May 8, 2009

Targeted Resequencing

Targeted Resequencing is one area of the DNA sequencing landscape that has not yet been revolutionized by Next-Gen technologies.

Targeted resequencing typically investigates a few genes (or a few dozen) across large populations. The largest portion of the effort involves lots of PCR to collect all the exons — or in some projects entire gene regions, then sequencing each amplification product, while keeping track of which PCR product comes from which individual. Even a small project - 10 genes, with 10 exons each, on 100 individuals means 10,000 PCR reactions, and 10,000 sequencing reactions (while keeping accurate track of 10,000 different DNA fragments and avoiding cross-contamination).

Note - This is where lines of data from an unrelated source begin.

/-! ### The statements -/

/-- Settles O38: the chain of GAIN's checks, then a stage that clamps each product and writes only its samples. -/
theorem gainScalesItsSamples : Obligations.GainScalesItsSamples := by
  refine ⟨rfl, fun s hf => ?_⟩
  rw [exec_gain_eq hf]
  split_ifs with hodd hws
  · rfl
  · rfl
  · refine ⟨_, rfl, fun i hi => ?_, wsByteAt_applyGain_of_outside s.epoch s.ws _ _ _⟩
    rw [sampleAt_applyGain s.epoch s.ws _ _ _ (Nat.le_of_not_gt hws) hi, scaledMultiply_toInt, State.sample]

/-- Settles O39: the stage writes back each sample as it read it. -/
theorem gainOfOneIsIdentity : Obligations.GainOfOneIsIdentity := by
  intro s ho hr hg
  refine ⟨_, exec_gain_of_legal ho hr, fun x => ?_⟩
  rw [hg, wsByteAt_applyGain_one, State.wsByte]

end Sys2Proof.Machine

/-! ## The group (46_frame_driver.md rules R130 to R134): the slot registers, GROUP, and GROUP as its commands -/

namespace Sys2Proof.Machine

/-! ### A slot register with its column (rules R113, R132) -/

/-- A group's column lies within bits 4:0. -/
theorem column_and_mask (p : BitVec 4) : BitVec.ofNat 16 (2 * p.toNat) &&& 0xFFE0#16 = 0#16 := by
  revert p
  decide

/-- Replacing the column keeps the base. -/
@[simp] theorem slotAt_and_mask (slot : Half) (p : BitVec 4) : slotAt slot p &&& 0xFFE0#16 = slot &&& 0xFFE0#16 := by
  rw [slotAt, BitVec.and_or_distrib_right, column_and_mask, BitVec.and_assoc, BitVec.and_self, BitVec.or_zero]

/-- The last column given is the one kept. -/
@[simp] theorem slotAt_slotAt (slot : Half) (p q : BitVec 4) : slotAt (slotAt slot p) q = slotAt slot q := by
  rw [slotAt, slotAt_and_mask, slotAt]

/-- The model's mutation of a slot register is the rule's. -/
theorem mutateSlot_eq_slotAt (slot : Half) (p : BitVec 4) : mutateSlot slot p = slotAt slot p := by
  have hcolumn : p.setWidth 16 <<< 1 = BitVec.ofNat 16 (2 * p.toNat) := by
    revert p
    decide
  rw [mutateSlot, hcolumn, slotAt]

/-- The base of a slot register read as an operand. -/
theorem slotBase_zext32 (slot : Half) : slotBase (zext32 slot) = (slot &&& 0xFFE0#16).toNat := by
  rw [slotBase, BitVec.toNat_and, BitVec.toNat_and, zext32_toNat]
  rfl

theorem slotMask_toNat (slot : Half) : (slot &&& 0xFFE0#16).toNat = slot.toNat / 32 * 32 := by
  have hlt : (zext32 slot).toNat < 0x10000 := by
    rw [zext32_toNat]
    exact slot.isLt
  rw [← slotBase_zext32, slotBase_of_lt hlt, zext32_toNat]

/-- A slot register with a column is its base plus twice the phase. -/
theorem slotAt_toNat (slot : Half) (p : BitVec 4) :
    (slotAt slot p).toNat = (slot &&& 0xFFE0#16).toNat + 2 * p.toNat := by
  have hdisjoint : (slot &&& 0xFFE0#16) &&& BitVec.ofNat 16 (2 * p.toNat) = 0#16 := by
    rw [BitVec.and_assoc, BitVec.and_comm 0xFFE0#16, column_and_mask, BitVec.and_zero]
  have hbase := slotMask_toNat slot
  rw [slotAt, ← BitVec.add_eq_or_of_and_eq_zero _ _ hdisjoint, BitVec.toNat_add, BitVec.toNat_ofNat]
  omega

/-- The check of a slot register read as an operand (rule R134). -/
theorem slotRange_zext32_bad_iff (slot : Half) :
    (slotRange (zext32 slot)).bad = true ↔ (slot &&& 0xFFE0#16).toNat + 0x220 > 4096 := by
  have hlt := slot.isLt
  rw [slotRange_bad_iff, zext32_toNat, ← slotMask_toNat]
  omega

/-- Widening a half keeps its value. -/
theorem setWidth_32_toNat (h : Half) : (h.setWidth 32).toNat = h.toNat := zext32_toNat h

/-- A widened half narrows back to itself. -/
theorem extractLsb_setWidth_32 (h : Half) : (h.setWidth 32).extractLsb' 0 16 = h :=
  (low16_eq_extractLsb (h.setWidth 32)).symm.trans (BitVec.setWidth_setWidth_of_le h (by decide))

/-- A slot register with a column, read as an operand: even, its 17 rows inside the workspace from that column on and
from the base on. -/
theorem slotAt_operand {slot : Half} (h : (slot &&& 0xFFE0#16).toNat + 0x220 ≤ 4096) (p : BitVec 4) :
    ((slotAt slot p).setWidth 32).toNat % 2 = 0 ∧ ((slotAt slot p).setWidth 32).toNat + 0x202 ≤ 4096 ∧
      ((slotAt slot p).setWidth 32).toNat / 32 * 32 + 0x220 ≤ 4096 := by
  have hvalue := slotAt_toNat slot p
  have hbase := slotMask_toNat slot
  have hp := p.isLt
  rw [setWidth_32_toNat]
  omega

/-! ### The group body -/

/-- A group body with the rules' phase and columns (R131, R132). -/
theorem groupBody_eq_slotAt (s : State) (I O : Nat) :
    s.groupBody I O = { s with
      phase := s.phase - 1
      slotNew := slotAt s.slotPrev s.groupPhase
      slotPrev := slotAt s.slotNew s.groupPhase
      ws := groupWorkspace s.cfg s.epoch s.ws I O s.groupPhase (slotAt s.slotNew s.groupPhase)
        (slotAt s.slotPrev s.groupPhase) s.g0 s.g1 } := by
  rw [groupBody_eq]
  simp only [mutateSlot_eq_slotAt, State.groupPhase]

theorem groupBody_ws (s : State) (I O : Nat) : (s.groupBody I O).ws =
    groupWorkspace s.cfg s.epoch s.ws I O s.groupPhase (slotAt s.slotNew s.groupPhase)
      (slotAt s.slotPrev s.groupPhase) s.g0 s.g1 := by
  rw [groupBody_eq_slotAt]

/-- The gain of a group's last 16 samples, as rule R122 of 45_gain.md puts it. -/
theorem gainSelect_eq (c : Config) (p : Nat) (g0 g1 : Half) :
    gainSelect c p g0 g1 =
      if (p % 2 = 1 ∧ c.gselOdd = .g1) ∨ (p % 2 = 0 ∧ c.gselOdd = .g0) then g1 else g0 := by
  unfold gainSelect
  congr 1
  cases c.gselOdd <;> simp

/-! ### The command (rule R134) -/

/-- GROUP's checks in the order of rule R134, for regions of any length at its two operands and its two slots, which are
at N and P. -/
theorem perform_groupChecks {s : State} (hf : s.faulted = false) (I O : Word) (lI lO lS : Nat) {new prev : Check}
    {N P : Nat} (hN : new.bad = true ↔ N + lS > 4096) (hP : prev.bad = true ↔ P + lS > 4096) {run : State → State}
    {o : Out} {q : Prop}
    (ho : o = s.perform [misaligned I, misaligned O, wsRange I lI, wsRange O lO, new, prev] run)
    (hq : o = .next (run s).completed → q) :
    if I.toNat % 2 ≠ 0 then o = .next (s.faultedWith .misaligned I)
    else if O.toNat % 2 ≠ 0 then o = .next (s.faultedWith .misaligned O)
    else if I.toNat + lI > 4096 then o = .next (s.faultedWith .wsRange I)
    else if O.toNat + lO > 4096 then o = .next (s.faultedWith .wsRange O)
    else if N + lS > 4096 then o = .next (s.faultedWith new.cause new.info)
    else if P + lS > 4096 then o = .next (s.faultedWith prev.cause prev.info)
    else q := by
  simp only [perform_cons hf, perform_nil, misaligned, wsRange, decide_eq_true_eq, hN, hP] at ho
  exact ite_of_eq_ite ho fun h => ite_of_eq_ite h fun h => ite_of_eq_ite h fun h => ite_of_eq_ite h fun h =>
    ite_of_eq_ite h fun h => ite_of_eq_ite h hq

section
variable {s : State}

/-- With its preconditions met GROUP is the group body, whether or not a fault is recorded. -/
theorem exec_group_of_legal (h : s.GroupOk) :
    exec .group s = .next (s.groupBody s.a0.toNat s.a1.toNat).completed := by
  obtain ⟨hI, hO, hIr, hOr, hN, hP⟩ := h
  have hslot {slot : Half} (h : (slot &&& 0xFFE0#16).toNat + 0x220 ≤ 4096) : (slotRange (zext32 slot)).bad = false :=
    Bool.eq_false_iff.mpr fun hbad => absurd ((slotRange_zext32_bad_iff slot).mp hbad) (Nat.not_lt.mpr h)
  rw [exec_eq_perform .group s nofun]
  refine perform_of_checks_pass _ ?_
  simp [commandChecks, misaligned, wsRange, hI, hO, hIr, hOr, hslot hN, hslot hP]

end

/-- What a later command finds after one that writes the workspace only. -/
theorem exists_next_of_ws_only {i : Instr} {s : State} {w : Memory}
    (h : exec i s = .next { s with ws := w, lastOk := true }) :
    ∃ t, exec i s = .next t ∧ t.ws = w ∧ t.a1 = s.a1 ∧ t.cfg = s.cfg ∧ t.epoch = s.epoch :=
  ⟨_, h, rfl, rfl, rfl, rfl⟩

/-! ### The statements -/

/-- Settles O40: the chain of GROUP's checks, then a body that writes only a history column and its outputs. -/
theorem groupFaultsOrRotatesAndSwaps : Obligations.GroupFaultsOrRotatesAndSwaps := by
  refine ⟨rfl, fun s hf => ?_⟩
  have hexec := exec_eq_perform .group s nofun
  refine perform_groupChecks hf s.a0 s.a1 0x40 0x42 0x220 (slotRange_zext32_bad_iff s.slotNew)
    (slotRange_zext32_bad_iff s.slotPrev) hexec fun h => ?_
  simp only [commandEffect, unsigned, groupBody_eq_slotAt, State.completed] at h
  refine ⟨_, h, fun x hN hP hO => ?_⟩
  exact wsByteAt_groupWorkspace_of_outside _ _ _ _ _ _ _ _ _ _ _ hN hP hO

/-- Settles O41: a slot's base and column keep the operands of SYNTH and WINDOW legal, and the four commands are the four
stages of the group's work. -/
theorem groupIsItsCommands : Obligations.GroupIsItsCommands := by
  intro s hok
  obtain ⟨hI, hO, hIr, hOr, hN, hP⟩ := id hok
  obtain ⟨hNeven, hNrows, hNbase⟩ := slotAt_operand hN s.groupPhase
  obtain ⟨hPeven, hProws, -⟩ := slotAt_operand hP s.groupPhase
  have hNhalf : ((slotAt s.slotNew s.groupPhase).setWidth 32).toNat < 0x10000 := by omega
  have hphase : (s.groupPhase.setWidth 32).toNat = s.groupPhase.toNat := BitVec.toNat_setWidth_of_le (by decide)
  have hupper : (s.a1 + 0x22).toNat = s.a1.toNat + 0x22 := by bv_omega
  obtain ⟨s1, hsynth, hws1, hN1, hcfg1, hepoch1⟩ := exists_next_of_ws_only (exec_synth_of_legal
    (s := { s with
      a1 := (slotAt s.slotNew s.groupPhase).setWidth 32, a2 := (slotAt s.slotPrev s.groupPhase).setWidth 32 })
    hI hNeven hPeven hIr (by dsimp only; omega) hProws)
  obtain ⟨s2, hwindow, hws2, -, -, hepoch2⟩ := exists_next_of_ws_only (exec_window_of_legal
    (s := { s1 with a0 := s.groupPhase.setWidth 32, a2 := s.a1 })
    (hphase ▸ s.groupPhase.isLt) hO (hN1 ▸ hNhalf) (hN1 ▸ hNbase) hOr)
  obtain ⟨s3, hgain, hws3, -, -, hepoch3⟩ := exists_next_of_ws_only (exec_gain_of_legal
    (s := { s2 with a0 := s.a1, a1 := 17, a2 := s.g0.setWidth 32 }) hO (show s.a1.toNat + 2 * 17 ≤ 4096 by omega))
  obtain ⟨s4, hselected, hws4, -⟩ := exists_next_of_ws_only (exec_gain_of_legal
    (s := { s3 with
      a0 := s.a1 + 0x22, a1 := 16
      a2 :=
        if (s.groupPhase.toNat % 2 = 1 ∧ s.cfg.gselOdd = .g1) ∨ (s.groupPhase.toNat % 2 = 0 ∧ s.cfg.gselOdd = .g0)
        then s.g1.setWidth 32 else s.g0.setWidth 32 })
    (show (s.a1 + 0x22).toNat % 2 = 0 by omega) (show (s.a1 + 0x22).toNat + 2 * 16 ≤ 4096 by omega))
  refine ⟨s1, s2, s3, s4, _, hsynth, hwindow, hgain, hselected, exec_group_of_legal hok, ?_⟩
  have hgains := gainSelect_eq s.cfg s.groupPhase.toNat s.g0 s.g1
  have hbase := (slotBase_zext32 (slotAt s.slotNew s.groupPhase)).trans (slotMask_toNat _)
  dsimp only [State.synthWrites] at hws1 hws2 hws3 hws4 hN1 hcfg1 hepoch1 hepoch2 hepoch3
  rw [← synthesis_eq_putSamples, setWidth_32_toNat, setWidth_32_toNat] at hws1
  rw [hN1, hphase, setWidth_32_toNat, ← hbase, hcfg1, hepoch1, hws1] at hws2
  rw [extractLsb_setWidth_32, hepoch2, hepoch1, hws2] at hws3
  rw [← apply_ite (BitVec.setWidth 32), ← hgains, extractLsb_setWidth_32, hupper, hepoch3, hepoch2, hepoch1, hws3]
    at hws4
  exact (groupBody_ws s _ _).trans hws4.symm

end Sys2Proof.Machine

/-! ## The frame (46_frame_driver.md rules R124 to R138): DECODE as a walk, and the registers it leaves -/

namespace Sys2Proof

The Next-Gen approach would amplify the genomic regions in larger chunks, combine all of the chunks from one individual together, then run the library prep protocol (fragment, attach linkers, etc). So how does this play out in reality?

I read a paper in Genome Biology yesterday (Harismendy et al about targeted sequencing. They looked at six genes, which were covered by 28 large PCR amplicons (all exons plus some introns) which ranged in size from 3 to 14 kb, for a total of 266 kb of genomic DNA. These PCR products were then combined, and used in the sample prep protocols for 454, ABI SOLID, and Illumina GA sequencing. The same genes also were sequenced by standard Sanger methods using 273 short PCR reactions (88 kb).

Overall, the NG seq methods showed distinct bias favoring the ends of PCR products, and required very high coverage (34-fold, 110-fold and 101-fold for Roche 454, Illumina GA, and ABI SOLiD, respectively) to achieve a 10% false positive rate - false negative rates were much lower.

Lets talk about costs. Sanger sequencing costs from $3-10 per sample. I've got an Internet offer here for $4 per reaction, so lets use that for this study:

Sanger: $4 x 273 = $1092 per individual
Illumina is about $1000 per sample plus about $300 per sample for the library prep kit.

So I think they are about the same.

However, the Next Gen methods come out far ahead if you multiplex a group of individuals together in the same sequencing reaction. This is not possible with Sanger methods since the sequence is read from the average of a large number of molecules. Then the question becomes how deep can you multiplex while still producing enough reads from each individual research subject to achieve the depth of coverage needed? Our Illumina GAII currently produces about 2 million (usable) 35 bp reads per lane, but we are ramping up toward 5 million 50 bp reads with the latest upgrades.

2 M X 35 bp = 70 M bases
5 M X 50 bp = 250 M bases

So for 250 kb X 100x coverage = 25 M bp

So it looks like the current generation of NG machines do have a cost advantage over Sanger methods if you include 8, 10, or 12 X multiplexing. Improved accuracy and reduced sampling bias (sample prep methods) could bring down the coverage requirements and increase the advantage of NG methods.

I'd really like to hear some other opinions about this issue. We are writing several grant proposals for projects like these and I need some convincing arguments.